*TASK DETAILS*:
All that should be output is the block of lines below from the line with "(hb : overLimit" to the line with "only [hb, if_true]", both included, exactly as written.

*** DATA EXCERPTS Section Begins ***

-- ==== Sys2Proof/Laws/Scan.lean ====
section
/-! SUPPORT. Scans in closed form: the positions of the tile and bitmap scans by their number, what a scan of numbered positions
gives, and the packing of its indices. -/

namespace Sys2Proof.Machine

/-- A doubly nested loop visits its positions by quotient and remainder. -/
theorem flatMap_range_map {β : Type} (a b : Nat) (g : Nat → Nat → β) :
    ((List.range a).flatMap fun i => (List.range b).map (g i)) = (List.range (a * b)).map fun k => g (k / b) (k % b) := by
  rcases Nat.eq_zero_or_pos b with rfl | hb
  · simp
  induction a with
  | zero => simp
  | succ a ih =>
    rw [List.range_succ, List.flatMap_append, ih, Nat.succ_mul, List.range_add, List.map_append]
    simp only [List.flatMap_cons, List.flatMap_nil, List.append_nil, List.map_map]
    congr 1
    refine List.map_congr_left fun k hk => ?_
    have hk := List.mem_range.mp hk
    simp only [Function.comp]
    rw [Nat.add_comm (a * b), Nat.add_mul_div_right _ _ hb, Nat.div_eq_of_lt hk, Nat.zero_add, Nat.add_mul_mod_self_right,
      Nat.mod_eq_of_lt hk]

/-- The tile scan's positions by their number (R125). -/
theorem tilePositions_eq (tilesX tilesY : Nat) :
    tilePositions tilesX tilesY = (List.range (64 * (tilesX * tilesY))).map (tilePos tilesX) := by
  have inner : ∀ tx ty : Nat, ((List.range 8).flatMap fun py => (List.range 8).map fun px => (8 * tx + px, 8 * ty + py)) =
      (List.range 64).map fun k => (8 * tx + k % 8, 8 * ty + k / 8) := fun tx ty =>
    flatMap_range_map 8 8 fun py px => (8 * tx + px, 8 * ty + py)
  have middle : ∀ ty : Nat, ((List.range tilesX).flatMap fun tx => (List.range 8).flatMap fun py => (List.range 8).map
      fun px => (8 * tx + px, 8 * ty + py)) =
      (List.range (tilesX * 64)).map fun k => (8 * (k / 64) + k % 64 % 8, 8 * ty + k % 64 / 8) := fun ty => by
    simp only [inner]
    exact flatMap_range_map tilesX 64 fun tx k => (8 * tx + k % 8, 8 * ty + k / 8)
  rw [tilePositions]
  simp only [middle]
  rw [flatMap_range_map tilesY (tilesX * 64) fun ty k => (8 * (k / 64) + k % 64 % 8, 8 * ty + k % 64 / 8),
    show tilesY * (tilesX * 64) = 64 * (tilesX * tilesY) by ring]
  refine List.map_congr_left fun k _ => ?_
  have e1 : k % (tilesX * 64) / 64 = k / 64 % tilesX := by rw [Nat.mul_comm, Nat.mod_mul_right_div_self]
  have e2 : k % (tilesX * 64) % 64 = k % 64 := Nat.mod_mul_left_mod k tilesX 64
  have e3 : k / (tilesX * 64) = k / 64 / tilesX := by rw [Nat.mul_comm, Nat.div_div_eq_div_mul]
  simp only [e1, e2, e3, tilePos, Prod.mk.injEq]
  omega

/-- The bitmap scan's positions by their number (R142). -/
theorem regionPositions_eq (r : Region) :
    regionPositions r = (List.range (r.rw * r.rh)).map fun k => (r.rx + k % r.rw, r.ry + k / r.rw) := by
  rw [regionPositions, flatMap_range_map r.rh r.rw fun j i => (r.rx + i, r.ry + j), Nat.mul_comm]

section
variable {α : Type} {f : Quant → α → Nat × Quant} {limit : Option Nat} {pos : Nat → α} {qs : Nat → Quant}

/-- A scan none of whose indices is out of range gives them all, and the quantizer after the last call. -/
theorem scanPositions_complete (n o : Nat) (hq : ∀ k, o ≤ k → k < o + n → qs (k + 1) = (f (qs k) (pos k)).2)
    (hl : ∀ k, o ≤ k → k < o + n → overLimit limit (f (qs k) (pos k)).1 = false) :
    scanPositions f limit ((List.range' o n).map pos) (qs o) =
      { indices := (List.range' o n).map fun k => (f (qs k) (pos k)).1, quant := qs (o + n), bad := none } := by
  induction n generalizing o with
  | zero => rfl
  | succ n ih =>
    rw [List.range'_succ, List.map_cons, List.map_cons, scanPositions]
    simp only [hl o (by omega) (by omega), Bool.false_eq_true, if_false]
    rw [← hq o (by omega) (by omega), ih (o + 1) (fun k h1 h2 => hq k (by omega) (by omega))
      fun k h1 h2 => hl k (by omega) (by omega)]
    simp only [show o + 1 + n = o + (n + 1) by omega]

/-- A scan stops at the first index out of range, after that call. -/
theorem scanPositions_stops (n o j : Nat) (h1 : o ≤ j) (h2 : j < o + n)
    (hq : ∀ k, o ≤ k → k ≤ j → qs (k + 1) = (f (qs k) (pos k)).2)
    (hl : ∀ k, o ≤ k → k < j → overLimit limit (f (qs k) (pos k)).1 = false)
    (hb : overLimit limit (f (qs j) (pos j)).1 = true) :
    (scanPositions f limit ((List.range' o n).map pos) (qs o)).bad = some (f (qs j) (pos j)).1 ∧
      (scanPositions f limit ((List.range' o n).map pos) (qs o)).quant = qs (j + 1) := by
  induction n generalizing o with
  | zero => omega
  | succ n ih =>
    rw [List.range'_succ, List.map_cons, scanPositions]
    rcases Nat.eq_or_lt_of_le h1 with rfl | hlt
    · simp only [hb, if_true]
      exact ⟨trivial, (hq o (by omega) (by omega)).symm⟩
    · simp only [hl o (by omega) hlt, Bool.false_eq_true, if_false]
      rw [← hq o (by omega) (by omega)]
      exact ih (o + 1) (by omega) (by omega) (fun k h3 h4 => hq k (by omega) h4) fun k h3 h4 => hl k (by omega) h4

end

/-- A property of the quantizer that every call keeps holds after a scan, and the indices have what the calls give. -/
theorem scanPositions_keeps {α : Type} {f : Quant → α → Nat × Quant} {P : Quant → Prop} {I : Nat → Prop}
    (hf : ∀ q a, P q → P (f q a).2 ∧ I (f q a).1) (limit : Option Nat) (as : List α) (q : Quant) (hq : P q) :
    P (scanPositions f limit as q).quant ∧ (∀ i ∈ (scanPositions f limit as q).indices, I i) ∧
      ∀ i, (scanPositions f limit as q).bad = some i → I i := by
  induction as generalizing q with
  | nil => exact ⟨hq, by simp [scanPositions], by simp [scanPositions]⟩
  | cons a as ih =>
    obtain ⟨h1, h2⟩ := hf q a hq
    rw [scanPositions]
    simp only
    split
    · exact ⟨h1, by simp, fun i hi => by simp at hi; exact hi ▸ h2⟩
    · obtain ⟨i1, i2, i3⟩ := ih _ h1
      exact ⟨i1, fun i hi => by simp at hi; rcases hi with rfl | hi <;> [exact h2; exact i2 i hi], i3⟩

/-- A scan that does not stop gives one index for each position. -/
theorem scanPositions_length {α : Type} {f : Quant → α → Nat × Quant} {limit : Option Nat} {as : List α} {q : Quant}
    (h : (scanPositions f limit as q).bad = none) : (scanPositions f limit as q).indices.length = as.length := by
  induction as generalizing q with
  | nil => rfl
  | cons a as ih =>
    rw [scanPositions] at h ⊢
    simp only at h ⊢
    split at h
    · cases h
    · rename_i hc
      rw [if_neg hc]
      simp [ih h]

/-- A scan without a limit does not stop. -/
theorem scanPositions_none_bad {α : Type} (f : Quant → α → Nat × Quant) (as : List α) (q : Quant) :
    (scanPositions f none as q).bad = none := by
  induction as generalizing q with
  | nil => rfl
  | cons a as ih =>
    rw [scanPositions]
    simp [overLimit, ih]

/-- A scan in a fixed-mode quantizer leaves it alone. -/
theorem scanPositions_fixed {α : Type} {f : Quant → α → Nat × Quant} {q : Quant} (hf : ∀ a, (f q a).2 = q) (limit : Option Nat)
    (as : List α) : (scanPositions f limit as q).quant = q := by
  induction as with
  | nil => rfl
  | cons a as ih =>
    rw [scanPositions]
    simp only [hf]
    split
    · rfl
    · exact ih

theorem packNibbles_length (is : List Nat) : (packNibbles is).length = is.length / 2 := by
  induction is using packNibbles.induct with
  | case1 i0 i1 rest ih => simp only [packNibbles, List.length_cons, ih]; omega
  | case2 is h =>
    match is with
    | [] => rfl
    | [_] => simp [packNibbles]
    | i0 :: i1 :: rest => exact absurd rfl (h i0 i1 rest)

/-- Byte `k` of packed nibbles holds indices 2k and 2k + 1 (R71). -/
theorem packNibbles_getElem? (is : List Nat) (k i0 i1 : Nat) (h0 : is[2 * k]? = some i0) (h1 : is[2 * k + 1]? = some i1) :
    (packNibbles is)[k]? = some (BitVec.ofNat 8 (i0 ||| (i1 <<< 4))) := by
  induction is using packNibbles.induct generalizing k with
  | case1 a b rest ih =>
    rw [packNibbles]
    cases k with
    | zero => simp at h0 h1; simp [h0, h1]
    | succ k =>
      rw [show 2 * (k + 1) = 2 * k + 1 + 1 by ring, List.getElem?_cons_succ, List.getElem?_cons_succ] at h0
      rw [show 2 * (k + 1) + 1 = 2 * k + 1 + 1 + 1 by ring, List.getElem?_cons_succ, List.getElem?_cons_succ] at h1
      rw [List.getElem?_cons_succ]
      exact ih k h0 h1
  | case2 is h =>
    match is with
    | [] => simp at h0
    | [_] => rw [List.getElem?_eq_none (by simp)] at h1; cases h1
    | a :: b :: rest => exact absurd rfl (h a b rest)

/-- Two indices below 16 in one byte (R71). -/
theorem nibbles_toNat {i0 i1 : Nat} (h0 : i0 < 16) (h1 : i1 < 16) : (BitVec.ofNat 8 (i0 ||| (i1 <<< 4))).toNat = i0 + 16 * i1 := by
  rw [Nat.or_comm, ← Nat.shiftLeft_add_eq_or_of_lt (by omega), Nat.shiftLeft_eq, BitVec.toNat_ofNat,
    Nat.mod_eq_of_lt (by omega)]
  omega

end Sys2Proof.Machine
end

*** DATA EXCERPTS Section Ends ***

*ANSWER TO THE PROBLEM*:
    (hb : overLimit limit (f (qs j) (pos j)).1 = true) :
    (scanPositions f limit ((List.range' o n).map pos) (qs o)).bad = some (f (qs j) (pos j)).1 ∧
      (scanPositions f limit ((List.range' o n).map pos) (qs o)).quant = qs (j + 1) := by
  induction n generalizing o with
  | zero => omega
  | succ n ih =>
    rw [List.range'_succ, List.map_cons, scanPositions]
    rcases Nat.eq_or_lt_of_le h1 with rfl | hlt
    · simp only [hb, if_true]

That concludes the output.